За шахматной доской Адам что-то объяснял Шуту.
— За что в Древнем Риме преследовали и казнили христиан? — за мятежи, за неповиновение властям? Нет — их преследовали за безбожие. За то самое, за что ещё раньше осудили Сократа, а позднее те же христиане сожгут Джордано Бруно — за безбожие… Какой-то бродяга, казнённый на кресте во времена Тиберия, не мог в глазах римлян быть Богом и даже сыном Божьим. Это был нонсенс. Нужны были столетия, чтобы эта мысль улеглась в голове.
— Что это вы так горячо обсуждаете? — поинтересовался Артур.
— Я пытался выяснить у Адама — во что он верует? — сказал Шут. — Но он как-то ловко ушёл от ответа, рассказывая мне — во что он не верует. Мы заговорили про историю религии, и, в частности, христианства.
— У нас был единственный специалист по религии, правда, весьма оригинальный, но он уже нас покинул, — сказал Паскаль.
— Жаль, что с нами нет Мессии, — согласился Артур. — Я могу сказать своё мнение. Религия есть мост между земным и небесным, между смертным и вечным.

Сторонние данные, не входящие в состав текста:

-- ==== Sys2Proof/Machine/Destroy.lean ====
section
/-! DEFINITION. The end of contexts and walls (R37, R130, R281): what is freed once no slice of a context runs. -/

namespace Sys2Proof.Machine

/-- A hewer runs a unit of the context. -/
def State.ctxRuns (s : State) (c : Nat) : Bool := s.codec.hewers.any (fun e => e.2.run.any (fun r => decide (r.what.ctx = c)))

/-- The queue of the context is emptied and freed (R281). -/
def State.freeQueue (s : State) (c : Nat) : State :=
  chainAll [F.SPQ_Q_CFG_SPILL, F.SPQ_Q_CFG_EN, F.SPQ_Q_CFG_SIZE, F.SPQ_Q_CFG_CT, F.SPQ_Q_BASE_LO_ADDR, F.SPQ_Q_BASE_HI_ADDR] (fun F t => t.setF F c (F.reset c)) (s.emptyQueue c)

/-- Riving channels forget the bands of the context. -/
def State.forgetBands (s : State) (c : Nat) : State :=
  s.withLamp (fun w => { w with chans := w.chans.map (fun e => (e.1, { e.2 with bands := e.2.bands.filter (fun b => decide (b.ctx ≠ c)) })) })

/-- A descriptor of a group that is gone: it returns to the pool, but one that the host has pinned stays readable until it is unpinned (R154, R159). -/
def State.dropDesc (s : State) (d : Nat) : State :=
  if s.fb F.STK_DESC_INFO_HOST_PIN d then ((s.setF F.STK_DESC_INFO_DISPLAY d 0).setF F.STK_DESC_INFO_SHORT_TERM d 0).setF F.STK_DESC_INFO_SLOT d 7
  else s.resetDesc d

/-- The group loses a context: its descriptors return to the pool with the last (R154). -/
def State.leaveGroup (s : State) (g : Nat) : State :=
  if s.groupCtxs g ≠ [] then (s.refreshMarks g).noticeGroup g
  else
    let x := s.group g
    ((chainAll (x.descs ++ x.bedDescs) (fun d t => t.dropDesc d) s).setGroup? g none).refreshDescCount

/-- Jobs of bedrock loads of the context end FAILED. -/
def State.endLoads (s : State) (c : Nat) : State := chainAll (s.ctx c).loads (fun l t => t.endJob l.job false stInternal) s

/-- A context without a running slice is gone. -/
def State.removeCtx (s : State) (c : Nat) : State :=
  let g := (s.ctx c).group
  let s := ((s.endLoads c).forgetBands c).freeQueue c
  let s := s.withCodec (fun w => { w with ready := w.ready.filter (fun r => decide (r.ctx ≠ c)), cache := w.cache.filter (· ≠ c) })
  ((((s.setCtx? c none).clearCtxRegs c).leaveGroup g).withHaul (fun w => { w with restageDue := true })).refreshCapacity

/-- No further slice of the context is dispatched; a slice that is ready is dropped (R130). -/
def State.beginEnd (s : State) (c : Nat) : State :=
  (s.modCtx c (fun x => { x with ending := true })).withCodec (fun w => { w with ready := w.ready.filter (fun r => decide (r.ctx ≠ c)) })

/-- The wall is gone: tile map and sync grid are freed (R37). -/
def State.removeWall (s : State) (w : Nat) : State :=
  let s := match (s.wall w).grid with
    | some g => (s.setGrid g {}).setF F.LMP_GRID_STATUS_EN g 0
    | none => s
  s.setWall? w none

/-- One destruction that waits: its contexts without a running slice go; when all are gone, its wall closes and who waits hears of it. -/
def State.reapOne (s : State) (d : Dying) : State :=
  let s := chainAll d.ctxs (fun c t => if (t.ctx? c).isSome && !t.ctxRuns c then t.removeCtx c else t) s
  if d.ctxs.any (fun c => (s.ctx? c).isSome) then s.withCodec (fun w => { w with dying := w.dying ++ [d] })
  else
    let s := match d.wall with
      | some w => s.removeWall w
      | none => s
    match d.who with
    | .update => s
    | who => s.tellWaiter who true

/-- Destructions go on after a slice has completed. -/
def State.reap (s : State) : State := chainAll s.codec.dying (fun d t => t.reapOne d) (s.withCodec (fun w => { w with dying := [] }))

/-- The destruction of contexts begins, for the command of mailbox `m`: its result comes at the end, within 2 ms, or a job does. -/
def State.destroy (s : State) (m : Nat) (cs : List Nat) (wall : Option Nat) : State :=
  let s := chainAll cs (fun c t => t.beginEnd c) s
  if cs.any (fun c => s.ctxRuns c) then
    let job := Config.outlasts s.free
    let s := s.draw
    let who := if job then Waiter.job s.fw.nextJob else Waiter.mailbox m
    let s := if job then s.startJob m (.destroy cs) else s
    (s.withCodec (fun w => { w with dying := w.dying ++ [{ who := who, ctxs := cs, wall := wall }] })).reap
  else s.reapOne { who := .mailbox m, ctxs := cs, wall := wall }

end Sys2Proof.Machine
end

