-- ==== Sys2Proof/Machine/Sched.lean ====
section
/-! DEFINITION. The context scheduler (R128 to R152): dispatch, the start of an encode picture, completion of slices and of bedrock units, and the slice of a hewer that fails (R146). -/

namespace Sys2Proof.Machine

-- ## Shedding as contexts see it (R151)

def State.shedStage (s : State) : Nat := s.f F.PWR_STATUS_STAGE 0

/-- The level that a slice of the context runs at (R133). -/
def State.effortNow (s : State) (c : Nat) : Nat :=
  if 1 ≤ s.shedStage then 0 else min (s.ctx c).act.configured (s.f F.SCH_CTX_EFFORT_CATCHUP c)

-- ## Choice (R145)

/-- Picture numbers from the first of the context's stream to picture `p`. -/
def Ctx.spanTo (x : Ctx) (p : Nat) : Nat := x.span + (x.newest.map (fun n => (p + 65536 - n % 65536) % 65536)).getD 0

/-- Picture `p` of encode context `c` opens a new stream: none is open, 16,384 pictures went by (R152), or a protected stream would hold more than 65,536 (R421). -/
def State.newStream (s : State) (c p : Nat) : Bool :=
  let x := s.ctx c
  x.stream.isNone || decide (16384 ≤ x.skippedRun) || (s.wallProtected x.wall && decide (65536 ≤ x.spanTo p))

/-- STREAM_SERIAL of the stream that picture `p` belongs to: each new stream of a tile takes the next number, whichever context opens it (R78). -/
def State.serialFor (s : State) (c p : Nat) : Nat :=
  let x := s.ctx c
  if s.newStream c p then Tab.get 0 s.codec.serials (65536 * x.wall + x.tile) else x.serial

/-- An encode context may code picture `p`: on a protected wall its parity slot holds a key, which may still serve a stream of the tile where one is to start (R421). -/
def State.keyServes (s : State) (c p : Nat) : Bool :=
  let x := s.ctx c
  !s.wallProtected x.wall ||
    match s.keySlot x.wall (decide (s.serialFor c p % 2 = 1)) with
    | none => false
    | some k => !s.newStream c p || decide (Tab.get 0 k.streams x.tile < 32768)

/-- The slice's picture has a descriptor, or can take one (R157): without one the slice is not ready. -/
def State.descReady (s : State) (r : Ready) : Bool :=
  let x := s.ctx r.ctx
  x.pic.any (fun p => decide (p.hdr.picture = r.picture) && decide (p.desc ≠ noDesc)) || (s.chooseDesc x.group r.picture).isSome

/-- The slice's picture is in progress, or it may start: no slice of an earlier picture of the encode context waits (R145). -/
def State.picReady (s : State) (r : Ready) : Bool :=
  match (s.ctx r.ctx).pic with
  | some p => decide (p.hdr.picture = r.picture)
  | none => r.enc && !s.codec.ready.any (fun q => decide (q.ctx = r.ctx) && q.enc && earlier 16 q.picture r.picture)
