/-- HEWER_WAIT_TIMEOUT (R182): a wait that is not over, or pixel words that follow themselves. -/
def State.waitTimeout (s : State) (h : Nat) : State :=
  let x := s.hewer h
  let waits := s.fb F.HWR_STATUS_BS_WAIT h && (match s.fetched h 1 with
    | .waits => true
    | _ => false)
  if waits then s.hewerFault h F.HWR_FAULT_WAIT_TIMEOUT 15 1 x.bsPc
  else if s.sequencing h && x.pixSelf then s.hewerFault h F.HWR_FAULT_WAIT_TIMEOUT 15 0 x.pixPc
  else s

def execHewerWaitTimeout (h : Nat) (s : State) : Out := onInstance (decide (h < 24)) (s.waitTimeout h)

/-- STALL_LIMIT_EXPIRE (R170): a decode that waits for bytes is truncated. -/
def State.stallExpire (s : State) (h : Nat) : State :=
  match (s.hewer h).run with
  | none => s
  | some r => if r.what.enc || r.closed then s else s.setRun h { r with closed := true, truncated := true }

def execStallLimitExpire (h : Nat) (s : State) : Out := onInstance (decide (h < 24)) (s.stallExpire h)

-- ## Drains and service (R191, R193)

/-- The hewer drains: DRAINED at once from IDLE, after its unit from RUN. -/
def State.drainNow (s : State) (h : Nat) : State :=
  if s.hwState h = hwIdle then ((s.setHewer h { s.hewer h with drainFor := [] }).setHwState h hwDrained).tellDrained h (s.hewer h).drainFor
  else if s.hwState h = hwRun then s.setHwState h hwDraining
  else s

/-- A command that waits within its 2 ms for a drain that is cancelled returns STARTED: its job ends when DRAINED is reached after all (R191). -/
def State.drainLater (s : State) (h : Nat) (w : Waiter) : State :=
  match w with
  | .mailbox m =>
    let j := s.fw.nextJob
    let s := s.startJob m (.drain h)
    s.setHewer h { s.hewer h with drainFor := (s.hewer h).drainFor ++ [.job j] }
  | w => s.setHewer h { s.hewer h with drainFor := (s.hewer h).drainFor ++ [w] }

/-- DRAIN is cleared: a drained hewer is IDLE, a drain in progress is cancelled, but not that of a hewer that goes out or is updated. -/
def State.drainClear (s : State) (h : Nat) : State :=
  let x := s.hewer h
  if s.hwState h = hwDrained then s.setHwState h hwIdle
  else if s.hwState h = hwDraining ∧ x.goOut = false ∧ Waiter.update ∉ x.drainFor then
    chainAll x.drainFor (fun w t => t.drainLater h w) ((s.setHewer h { x with drainFor := [] }).setHwState h hwRun)
  else s

/-- The hewer goes to OUT, after its unit where it runs one. -/
def State.goOut (s : State) (h : Nat) : State :=
  if s.hwState h = hwIdle ∨ s.hwState h = hwDrained ∨ s.hwState h = hwFault ∨ s.hwState h = hwTest then s.setHwState h hwOut
  else if s.hwState h = hwRun ∨ s.hwState h = hwDraining then (s.setHewer h { s.hewer h with goOut := true }).setHwState h hwDraining
  else s

/-- The return test starts (R193); where its microcode starts is not given. -/
def State.goIn (s : State) (h : Nat) (w : Waiter) : State :=
  ((s.setHewer h { s.hewer h with testFor := w, pixPc := Config.freeNat 13 s.free % 0x4400, bsPc := Config.freeNat 14 s.free % 0x4400, loops := List.replicate 8 0, tokens := List.replicate 8 0, pixSelf := false }).draw).setHwState h hwTest

def State.partialPatch (s : State) (h : Nat) : Bool := decide (s.f F.HWR_PATCH_STATUS_STATE h = 2)

/-- A write of HWR_CTRL (R191, R193, R196). -/
def State.writeHwrCtrl (s : State) (h w : Nat) : State :=
  let drain := w.testBit 0
  let service := w.testBit 1
  let was := s.fb F.HWR_CTRL_DRAIN h
  let wasIn := s.fb F.HWR_CTRL_SERVICE h
  let s := s.setF F.HWR_CTRL_DRAIN h (if drain then 1 else 0)
  let s := if drain && !was then s.drainNow h else if was && !drain then s.drainClear h else s
  if service && (decide (s.hwState h = hwOut) || decide (s.hwState h = hwFault)) then
    (if s.partialPatch h then s else (s.setF F.HWR_CTRL_SERVICE h 1).goIn h .none)
  else if service then s.setF F.HWR_CTRL_SERVICE h 1
  else if wasIn then (s.setF F.HWR_CTRL_SERVICE h 0).goOut h
  else s

/-- A command whose work on hewer `h` goes on waits for it: with its result within 2 ms, or as a job (R55). -/
def State.awaitDrain (s : State) (m h : Nat) (w : JobWork) : State :=
  let job := Config.outlasts s.free
  let s := s.draw
  let who := if job then Waiter.job s.fw.nextJob else Waiter.mailbox m
  let s := s.setHewer h { s.hewer h with drainFor := (s.hewer h).drainFor ++ [who] }
  if job then s.startJob m w else s

/-- HEWER_DRAIN (R191). -/
def State.hewerDrain (s : State) (m : Nat) : State :=
  s.serve m 0x0410 (· = 1) (fun t =>
    let h := byteAt (t.mbxArgs m) 0
    if 24 ≤ h then t.putResult m stBadArg []
    else if t.hwState h = hwTest ∨ t.hwState h = hwPatching then t.putResult m stBusy []
    else if t.hwState h = hwOut then t.putResult m stOk []
    else
      let t := (t.setF F.HWR_CTRL_DRAIN h 1).drainNow h
      if t.hwState h = hwDraining then t.awaitDrain m h (.drain h) else t.putResult m stOk [])

def execHewerDrain (m : Nat) (s : State) : Out := onMailbox m (s.hewerDrain m)

/-- The hewer counts in IN_SERVICE (R190). -/
def State.servesNow (s : State) (h : Nat) : Bool := decide (2 ≤ s.hwState h) && decide (s.hwState h ≤ 5)

/-- HEWER_SERVICE with IN = 0 (R193). -/
def State.serviceOut (s : State) (m h : Nat) : State :=
  if s.servesNow h && decide (s.limitFor (s.inService - 1) < s.chargeSum) then s.putResult m stOverAdmission []
  else
    let s := (s.setF F.HWR_CTRL_SERVICE h 0).goOut h
    if s.hwState h = hwDraining then s.awaitDrain m h (.out h) else s.putResult m stOk []

/-- HEWER_SERVICE (R193). -/
def State.hewerService (s : State) (m : Nat) : State :=
  s.serve m 0x0412 (· = 2) (fun t =>
    let h := byteAt (t.mbxArgs m) 0
    let into := byteAt (t.mbxArgs m) 1
    if 24 ≤ h ∨ 1 < into then t.putResult m stBadArg []
    else if t.hwState h = hwTest ∨ t.hwState h = hwPatching then t.putResult m stBusy []
    else if into = 0 then t.serviceOut m h
    else if t.servesNow h then t.putResult m stOk []
    else if t.partialPatch h then t.putResult m stBusy []
    else (t.setF F.HWR_CTRL_SERVICE h 1).goIn h (.mailbox m))

def execHewerService (m : Nat) (s : State) : Out := onMailbox m (s.hewerService m)

/-- Faults of the hewer within the last 24 hours (R195). -/
def State.recentFaults (s : State) (h : Nat) : Nat := ((s.hewer h).faults.filter (fun t => decide (s.now < t + 86400000000000))).length

/-- Firmware tests this hewer by itself: a fault brings it back, but not the third within 24 hours. -/
def State.testable (s : State) (h : Nat) : Bool :=
  decide (s.hwState h = hwFault) && decide (s.recentFaults h < 3) && !s.partialPatch h && s.fb F.HWR_CTRL_SERVICE h

/-- Firmware starts the return test of every faulted hewer that it brings back (R195). -/
def State.firmwareTests (s : State) : State := if s.fatal then s else chainAll allHewers (fun h t => if t.testable h then t.goIn h .none else t) s

/-- HEWER_TEST_DONE (R193): IDLE, or DRAINED where DRAIN is set; FAULT where it failed. -/
def State.testDone (s : State) (h : Nat) (pass : Bool) : State :=
  if s.hwState h ≠ hwTest || s.fatal then s
  else
    let x := s.hewer h
    let s := s.setHewer h { x with testFor := .none }
    let s := s.setHwState h (if pass then (if s.fb F.HWR_CTRL_DRAIN h then hwDrained else hwIdle) else hwFault)
    (s.tellWaiter x.testFor pass).updateWakes h

def execHewerTestDone (h : Nat) (pass : Bool) (s : State) : Out := onInstance (decide (h < 24)) (s.testDone h pass)

-- ## Patches (R192, R194)

/-- HEWER_PATCH: HEWER, FLAGS (bit 0 SOURCE), PATCH_ID (u16) and, with SOURCE = 1, ADDR (u64). It waits while another load runs. -/
def State.hewerPatch (s : State) (m : Nat) : State :=
  s.serve m 0x0411 (fun n => n = 4 || n = 12) (fun t =>
    let a := t.mbxArgs m
    let h := byteAt a 0
    let fl := byteAt a 1
    if 24 ≤ h ∨ 1 < fl then t.putResult m stBadArg []
    else if a.length ≠ (if fl = 1 then 12 else 4) then t.putResult m stBadLength []
    else if t.hwState h ≠ hwDrained ∧ t.hwState h ≠ hwOut then t.putResult m stBusy []
    else if allHewers.any (fun k => decide (t.hwState k = hwPatching)) then t
    else
      match t.namedPatch fl (leAt a 2 2) (leAt a 4 8 % 2 ^ 40) with
      | .error e => (t.setHewer h { t.hewer h with patchEvt := true }).putResult m e []
      | .ok p => if t.lockElsewhere 3 then t.putResult m stLocked [] else t.beginLoad h p (.mailbox m))

def execHewerPatch (m : Nat) (s : State) : Out := onMailbox m (s.hewerPatch m)

/-- What follows a load: the state before it, or in the update the return test of an in-service hewer. -/
def State.afterLoad (s : State) (h : Nat) (x : Hewer) : State :=
  if x.loadFor = .update ∧ x.loadFrom ≠ hwOut then s.goIn h .update
  else (s.setHwState h x.loadFrom).tellWaiter x.loadFor true

/-- PATCH_LOAD_DONE (R192); in the update the words come from the copy in the scratchpad, and a wipe delays them (R194, R407). -/
def State.loadDone (s : State) (h : Nat) (e : SramRead) : State :=
  let x := s.hewer h
  match x.loading with
  | none => s
  | some p =>
    let copy := decide (x.loadFor = .update)
    if s.hwState h ≠ hwPatching || (copy && s.fb F.SPD_CTRL_BUSY 0) then s
    else
      let c := if copy then s.copiedSet p e else (p, s)
      let p := c.1
      let s := c.2.writePatch h p
      let s := s.setHewer h { x with loading := none, loadFor := .none, patchEvt := true, measure := if p.id = 0 then [] else p.measure }
      let s := if s.codec.update.isSome then s else s.freeLock 3
      (s.afterLoad h x).updateWakes h

def execPatchLoadDone (h : Nat) (s : State) (e : SramRead := .clean) : Out := onInstance (decide (h < 24)) (s.loadDone h e)

/-- UCODE_UPDATE: FLAGS, a zero byte, PATCH_ID (u16) and, with SOURCE = 1, ADDR (u64) (R194). -/
def State.ucodeUpdate (s : State) (m : Nat) : State :=
  s.serve m 0x0042 (fun n => n = 4 || n = 12) (fun t =>
    let a := t.mbxArgs m
    let fl := byteAt a 0
    if 1 < fl ∨ byteAt a 1 ≠ 0 then t.putResult m stBadArg []
    else if a.length ≠ (if fl = 1 then 12 else 4) then t.putResult m stBadLength []
    else if t.codec.update.isSome then t.putResult m stBusy []
    else if t.limitFor (t.inService - 1) < t.chargeSum then t.putResult m stOverAdmission []
    else
      match t.namedPatch fl (leAt a 2 2) (leAt a 4 8 % 2 ^ 40) with
      | .error e => t.putResult m e []
      | .ok p =>
        if t.lockElsewhere 3 then t.putResult m stLocked []
        else
          let j := t.fw.nextJob
          let t := ((t.setF F.SEM_LOCK_OWNER 3 1).startJob m .update).copySet p
          (t.withCodec (fun w => { w with update := some { set := p, at_ := 0, job := j } })).updateFrom 0)

def execUcodeUpdate (m : Nat) (s : State) : Out := onMailbox m (s.ucodeUpdate m)

/-- R197: a write of a match register or of patch RAM acts only in DRAINED, OUT and PATCHING. -/
def State.patchWritable (s : State) (h : Nat) : Bool := decide (s.hwState h = hwDrained) || decide (s.hwState h = hwOut) || decide (s.hwState h = hwPatching)

end Sys2Proof.Machine
end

Религия есть поиск опоры в этом мире, где не на что опереться — всё рассыпается в прах. В этом её огромное значение, которое в большинстве случаев покрывает все её минусы: догматизм, противоречие здравому смыслу, нетерпимость… Сколько бы ни научился жить человек, этот мир всегда для него останется временным домом. Вот где главная наша трагедия. Мы в этом мире временные. Я бы даже сказал — кратковременные.
— Человек вспоминает о Боге, когда ему плохо, — покачал головой Шут. — Тогда он приходит в церковь и ставит свечу… А когда ему совсем плохо, — добавил он. — Он ставит одну свечу архангелу Михаилу, а другую — его дракону.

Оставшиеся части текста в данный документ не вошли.